# About this task:
Go line by line through the data and copy those with the word "hrun".

# Records supplied:
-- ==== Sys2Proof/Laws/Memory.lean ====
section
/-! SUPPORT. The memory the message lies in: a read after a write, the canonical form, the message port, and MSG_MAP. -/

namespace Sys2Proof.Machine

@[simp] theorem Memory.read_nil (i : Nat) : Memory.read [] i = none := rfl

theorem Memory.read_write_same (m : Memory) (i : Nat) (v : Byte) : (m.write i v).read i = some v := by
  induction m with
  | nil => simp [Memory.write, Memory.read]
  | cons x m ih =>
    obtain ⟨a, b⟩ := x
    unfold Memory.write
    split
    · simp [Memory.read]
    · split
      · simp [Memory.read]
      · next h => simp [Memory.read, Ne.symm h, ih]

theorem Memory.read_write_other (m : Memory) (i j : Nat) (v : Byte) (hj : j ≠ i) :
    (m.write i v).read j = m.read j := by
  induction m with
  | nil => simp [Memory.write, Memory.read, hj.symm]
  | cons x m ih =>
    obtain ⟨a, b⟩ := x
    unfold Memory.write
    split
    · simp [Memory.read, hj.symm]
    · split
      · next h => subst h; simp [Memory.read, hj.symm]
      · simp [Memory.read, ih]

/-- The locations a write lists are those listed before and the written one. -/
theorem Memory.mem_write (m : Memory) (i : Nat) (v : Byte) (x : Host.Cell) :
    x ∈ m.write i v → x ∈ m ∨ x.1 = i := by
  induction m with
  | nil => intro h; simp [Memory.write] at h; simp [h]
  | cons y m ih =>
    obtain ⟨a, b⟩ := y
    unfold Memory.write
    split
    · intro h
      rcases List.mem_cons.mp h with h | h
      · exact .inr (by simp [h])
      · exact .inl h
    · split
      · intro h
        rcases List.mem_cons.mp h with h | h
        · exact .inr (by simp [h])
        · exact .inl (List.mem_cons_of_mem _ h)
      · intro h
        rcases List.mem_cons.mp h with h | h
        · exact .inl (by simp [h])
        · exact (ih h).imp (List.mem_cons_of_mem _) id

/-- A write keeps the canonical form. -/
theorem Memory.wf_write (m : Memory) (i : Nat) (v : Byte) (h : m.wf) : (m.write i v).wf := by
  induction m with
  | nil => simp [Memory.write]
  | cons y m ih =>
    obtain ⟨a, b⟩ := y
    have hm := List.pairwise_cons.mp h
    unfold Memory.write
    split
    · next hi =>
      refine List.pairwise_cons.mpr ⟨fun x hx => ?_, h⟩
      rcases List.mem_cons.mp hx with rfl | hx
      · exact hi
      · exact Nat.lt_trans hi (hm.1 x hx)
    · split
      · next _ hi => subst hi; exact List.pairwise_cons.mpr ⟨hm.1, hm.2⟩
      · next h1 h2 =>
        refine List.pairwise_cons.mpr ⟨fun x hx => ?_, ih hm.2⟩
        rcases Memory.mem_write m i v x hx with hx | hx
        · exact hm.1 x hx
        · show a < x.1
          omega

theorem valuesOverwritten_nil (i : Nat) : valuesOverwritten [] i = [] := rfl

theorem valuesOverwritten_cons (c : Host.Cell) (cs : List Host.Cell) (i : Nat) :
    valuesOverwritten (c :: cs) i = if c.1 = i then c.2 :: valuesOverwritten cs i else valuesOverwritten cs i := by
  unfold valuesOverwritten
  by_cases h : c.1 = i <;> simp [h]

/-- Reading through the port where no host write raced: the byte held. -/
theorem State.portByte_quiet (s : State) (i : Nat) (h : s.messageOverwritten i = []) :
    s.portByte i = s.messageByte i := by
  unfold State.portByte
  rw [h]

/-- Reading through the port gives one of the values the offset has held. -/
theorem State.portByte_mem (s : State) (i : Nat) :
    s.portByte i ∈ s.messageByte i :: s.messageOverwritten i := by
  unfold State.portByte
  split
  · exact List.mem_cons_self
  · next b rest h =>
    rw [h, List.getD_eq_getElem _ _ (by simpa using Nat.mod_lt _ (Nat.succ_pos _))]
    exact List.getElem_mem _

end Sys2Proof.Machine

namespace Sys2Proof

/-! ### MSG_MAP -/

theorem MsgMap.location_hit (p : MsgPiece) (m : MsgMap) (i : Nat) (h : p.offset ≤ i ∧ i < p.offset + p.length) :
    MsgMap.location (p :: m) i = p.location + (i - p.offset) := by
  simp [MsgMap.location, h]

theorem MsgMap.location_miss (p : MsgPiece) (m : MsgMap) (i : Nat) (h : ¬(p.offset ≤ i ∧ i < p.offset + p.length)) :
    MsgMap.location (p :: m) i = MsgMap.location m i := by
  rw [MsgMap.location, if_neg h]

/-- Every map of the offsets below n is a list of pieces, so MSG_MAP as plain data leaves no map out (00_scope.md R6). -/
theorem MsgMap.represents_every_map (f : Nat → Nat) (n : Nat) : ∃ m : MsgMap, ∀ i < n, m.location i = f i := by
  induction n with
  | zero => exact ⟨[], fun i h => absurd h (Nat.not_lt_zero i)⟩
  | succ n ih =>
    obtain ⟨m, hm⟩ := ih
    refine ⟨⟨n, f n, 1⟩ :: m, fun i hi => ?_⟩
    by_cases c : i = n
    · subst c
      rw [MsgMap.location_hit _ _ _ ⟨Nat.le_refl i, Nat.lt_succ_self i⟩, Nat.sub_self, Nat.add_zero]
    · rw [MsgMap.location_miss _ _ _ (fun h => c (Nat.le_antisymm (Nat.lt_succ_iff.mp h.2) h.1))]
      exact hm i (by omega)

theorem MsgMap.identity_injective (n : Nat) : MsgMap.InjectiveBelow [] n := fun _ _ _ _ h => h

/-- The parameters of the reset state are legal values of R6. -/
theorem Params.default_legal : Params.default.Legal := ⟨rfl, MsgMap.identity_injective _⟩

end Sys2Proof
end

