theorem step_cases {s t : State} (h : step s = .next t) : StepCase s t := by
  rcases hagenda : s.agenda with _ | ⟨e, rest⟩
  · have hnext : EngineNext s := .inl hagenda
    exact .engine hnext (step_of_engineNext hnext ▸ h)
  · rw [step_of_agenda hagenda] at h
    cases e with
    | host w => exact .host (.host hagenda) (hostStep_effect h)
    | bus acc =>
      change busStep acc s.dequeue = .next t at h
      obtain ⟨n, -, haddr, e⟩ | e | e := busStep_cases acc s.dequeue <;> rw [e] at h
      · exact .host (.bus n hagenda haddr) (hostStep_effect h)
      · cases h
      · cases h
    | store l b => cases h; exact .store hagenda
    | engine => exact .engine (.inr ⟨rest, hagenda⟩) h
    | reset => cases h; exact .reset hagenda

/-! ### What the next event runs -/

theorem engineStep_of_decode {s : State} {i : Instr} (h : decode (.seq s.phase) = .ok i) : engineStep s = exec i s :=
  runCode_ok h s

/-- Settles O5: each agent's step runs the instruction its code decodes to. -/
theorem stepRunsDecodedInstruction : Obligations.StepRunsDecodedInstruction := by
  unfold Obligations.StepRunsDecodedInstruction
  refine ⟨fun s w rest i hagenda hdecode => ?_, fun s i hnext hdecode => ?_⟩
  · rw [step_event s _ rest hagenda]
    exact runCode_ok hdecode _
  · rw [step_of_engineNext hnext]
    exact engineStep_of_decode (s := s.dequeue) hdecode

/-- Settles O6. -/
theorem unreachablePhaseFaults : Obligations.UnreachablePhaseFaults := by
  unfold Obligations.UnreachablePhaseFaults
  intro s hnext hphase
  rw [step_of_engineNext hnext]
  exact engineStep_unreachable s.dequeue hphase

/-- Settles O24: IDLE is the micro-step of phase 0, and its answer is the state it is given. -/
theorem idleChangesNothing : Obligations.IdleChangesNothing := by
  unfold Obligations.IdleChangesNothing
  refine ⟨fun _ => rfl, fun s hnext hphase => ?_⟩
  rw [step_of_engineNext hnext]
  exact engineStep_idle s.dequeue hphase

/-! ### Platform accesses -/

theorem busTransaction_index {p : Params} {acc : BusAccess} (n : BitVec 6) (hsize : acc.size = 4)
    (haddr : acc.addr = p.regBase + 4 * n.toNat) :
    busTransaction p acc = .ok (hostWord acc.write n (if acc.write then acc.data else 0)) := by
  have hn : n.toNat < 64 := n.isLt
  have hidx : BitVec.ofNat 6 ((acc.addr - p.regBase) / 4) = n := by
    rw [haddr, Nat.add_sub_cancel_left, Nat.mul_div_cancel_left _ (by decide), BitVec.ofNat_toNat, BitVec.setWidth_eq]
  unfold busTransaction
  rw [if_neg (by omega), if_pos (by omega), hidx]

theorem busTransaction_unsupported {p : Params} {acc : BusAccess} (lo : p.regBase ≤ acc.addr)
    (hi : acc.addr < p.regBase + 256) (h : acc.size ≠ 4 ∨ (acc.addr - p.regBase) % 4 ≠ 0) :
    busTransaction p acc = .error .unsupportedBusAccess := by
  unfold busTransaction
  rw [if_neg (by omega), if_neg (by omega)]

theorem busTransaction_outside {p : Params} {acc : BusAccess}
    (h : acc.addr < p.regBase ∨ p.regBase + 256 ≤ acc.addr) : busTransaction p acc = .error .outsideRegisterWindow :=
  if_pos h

...

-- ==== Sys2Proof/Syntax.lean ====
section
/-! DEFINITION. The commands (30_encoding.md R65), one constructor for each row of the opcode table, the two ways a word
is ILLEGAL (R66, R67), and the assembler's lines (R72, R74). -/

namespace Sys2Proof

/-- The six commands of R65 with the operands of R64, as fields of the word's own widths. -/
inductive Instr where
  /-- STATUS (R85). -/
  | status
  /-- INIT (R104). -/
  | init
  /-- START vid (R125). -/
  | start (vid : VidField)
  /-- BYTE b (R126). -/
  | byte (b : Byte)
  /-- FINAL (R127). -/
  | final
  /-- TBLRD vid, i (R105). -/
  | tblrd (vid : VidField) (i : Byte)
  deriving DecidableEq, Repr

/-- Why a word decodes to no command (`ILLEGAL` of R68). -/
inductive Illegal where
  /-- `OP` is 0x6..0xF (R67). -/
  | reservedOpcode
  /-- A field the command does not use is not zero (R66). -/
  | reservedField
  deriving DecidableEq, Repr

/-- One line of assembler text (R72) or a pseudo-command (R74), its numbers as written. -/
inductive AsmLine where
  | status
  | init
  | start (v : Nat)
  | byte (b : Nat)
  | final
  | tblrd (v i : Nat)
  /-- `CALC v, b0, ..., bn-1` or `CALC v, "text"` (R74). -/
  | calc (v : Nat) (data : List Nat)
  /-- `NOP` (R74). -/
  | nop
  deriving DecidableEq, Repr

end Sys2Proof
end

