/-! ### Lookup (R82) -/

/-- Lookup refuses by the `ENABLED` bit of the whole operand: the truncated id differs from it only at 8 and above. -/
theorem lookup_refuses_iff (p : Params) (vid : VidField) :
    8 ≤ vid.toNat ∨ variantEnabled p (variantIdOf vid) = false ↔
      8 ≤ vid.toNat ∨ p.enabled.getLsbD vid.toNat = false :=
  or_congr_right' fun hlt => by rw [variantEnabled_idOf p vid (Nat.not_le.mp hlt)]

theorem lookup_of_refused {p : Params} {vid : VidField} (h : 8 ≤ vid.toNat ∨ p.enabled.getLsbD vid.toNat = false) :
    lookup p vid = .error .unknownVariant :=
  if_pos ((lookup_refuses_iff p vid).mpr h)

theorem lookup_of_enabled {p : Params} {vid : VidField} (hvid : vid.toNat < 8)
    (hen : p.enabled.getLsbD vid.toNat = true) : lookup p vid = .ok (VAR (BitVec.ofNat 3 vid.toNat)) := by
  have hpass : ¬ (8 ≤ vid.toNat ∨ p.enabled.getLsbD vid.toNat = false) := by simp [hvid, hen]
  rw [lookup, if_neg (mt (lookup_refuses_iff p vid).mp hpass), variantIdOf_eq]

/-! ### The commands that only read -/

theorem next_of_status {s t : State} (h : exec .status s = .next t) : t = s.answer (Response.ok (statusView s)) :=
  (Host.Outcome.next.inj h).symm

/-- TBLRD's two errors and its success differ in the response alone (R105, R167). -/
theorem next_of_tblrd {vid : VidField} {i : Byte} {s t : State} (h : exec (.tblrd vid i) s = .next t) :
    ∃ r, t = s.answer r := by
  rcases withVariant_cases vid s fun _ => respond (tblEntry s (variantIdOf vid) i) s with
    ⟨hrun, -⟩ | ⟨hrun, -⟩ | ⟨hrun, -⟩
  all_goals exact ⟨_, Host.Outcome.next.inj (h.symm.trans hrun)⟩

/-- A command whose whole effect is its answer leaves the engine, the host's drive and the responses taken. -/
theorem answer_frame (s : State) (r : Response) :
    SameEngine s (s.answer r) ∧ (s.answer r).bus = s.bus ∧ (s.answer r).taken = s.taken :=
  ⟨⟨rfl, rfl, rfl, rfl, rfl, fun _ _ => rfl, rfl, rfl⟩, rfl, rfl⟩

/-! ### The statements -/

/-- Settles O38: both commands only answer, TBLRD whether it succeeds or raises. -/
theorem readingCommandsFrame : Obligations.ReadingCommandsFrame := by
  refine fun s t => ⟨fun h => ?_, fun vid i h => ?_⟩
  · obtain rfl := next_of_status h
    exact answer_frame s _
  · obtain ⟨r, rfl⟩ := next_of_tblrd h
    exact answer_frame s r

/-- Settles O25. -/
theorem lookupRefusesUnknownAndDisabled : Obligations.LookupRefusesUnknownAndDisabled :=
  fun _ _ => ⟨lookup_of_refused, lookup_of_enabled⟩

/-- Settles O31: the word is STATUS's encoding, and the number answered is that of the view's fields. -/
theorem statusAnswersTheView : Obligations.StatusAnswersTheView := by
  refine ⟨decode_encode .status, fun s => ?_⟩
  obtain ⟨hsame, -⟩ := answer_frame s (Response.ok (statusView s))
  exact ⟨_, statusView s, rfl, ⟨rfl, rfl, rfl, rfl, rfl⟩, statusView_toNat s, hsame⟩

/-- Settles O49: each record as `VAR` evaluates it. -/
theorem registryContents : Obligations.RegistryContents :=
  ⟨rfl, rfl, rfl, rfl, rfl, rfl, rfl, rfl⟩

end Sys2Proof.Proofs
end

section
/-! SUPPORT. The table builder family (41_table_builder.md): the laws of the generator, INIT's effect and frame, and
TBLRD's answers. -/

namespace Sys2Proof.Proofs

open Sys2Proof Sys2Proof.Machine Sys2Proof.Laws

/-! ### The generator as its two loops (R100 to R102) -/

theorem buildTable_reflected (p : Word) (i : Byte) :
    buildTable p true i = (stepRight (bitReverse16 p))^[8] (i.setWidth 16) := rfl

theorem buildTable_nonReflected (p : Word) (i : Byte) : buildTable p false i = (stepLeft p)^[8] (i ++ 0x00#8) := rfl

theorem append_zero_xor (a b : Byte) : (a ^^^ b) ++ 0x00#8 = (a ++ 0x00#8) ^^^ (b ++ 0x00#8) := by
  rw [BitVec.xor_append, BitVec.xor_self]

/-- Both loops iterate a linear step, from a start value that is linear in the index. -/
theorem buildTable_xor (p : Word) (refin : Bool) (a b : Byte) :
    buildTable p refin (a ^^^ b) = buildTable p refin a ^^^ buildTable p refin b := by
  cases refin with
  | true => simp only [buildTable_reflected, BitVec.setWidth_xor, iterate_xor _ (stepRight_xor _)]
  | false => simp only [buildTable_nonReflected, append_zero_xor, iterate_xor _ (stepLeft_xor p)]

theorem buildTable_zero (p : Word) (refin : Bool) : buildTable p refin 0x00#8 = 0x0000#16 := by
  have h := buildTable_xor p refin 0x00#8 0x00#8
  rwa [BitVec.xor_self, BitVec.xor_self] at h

# Response area:
    ⟨hrun, -⟩ | ⟨hrun, -⟩ | ⟨hrun, -⟩
  all_goals exact ⟨_, Host.Outcome.next.inj (h.symm.trans hrun)⟩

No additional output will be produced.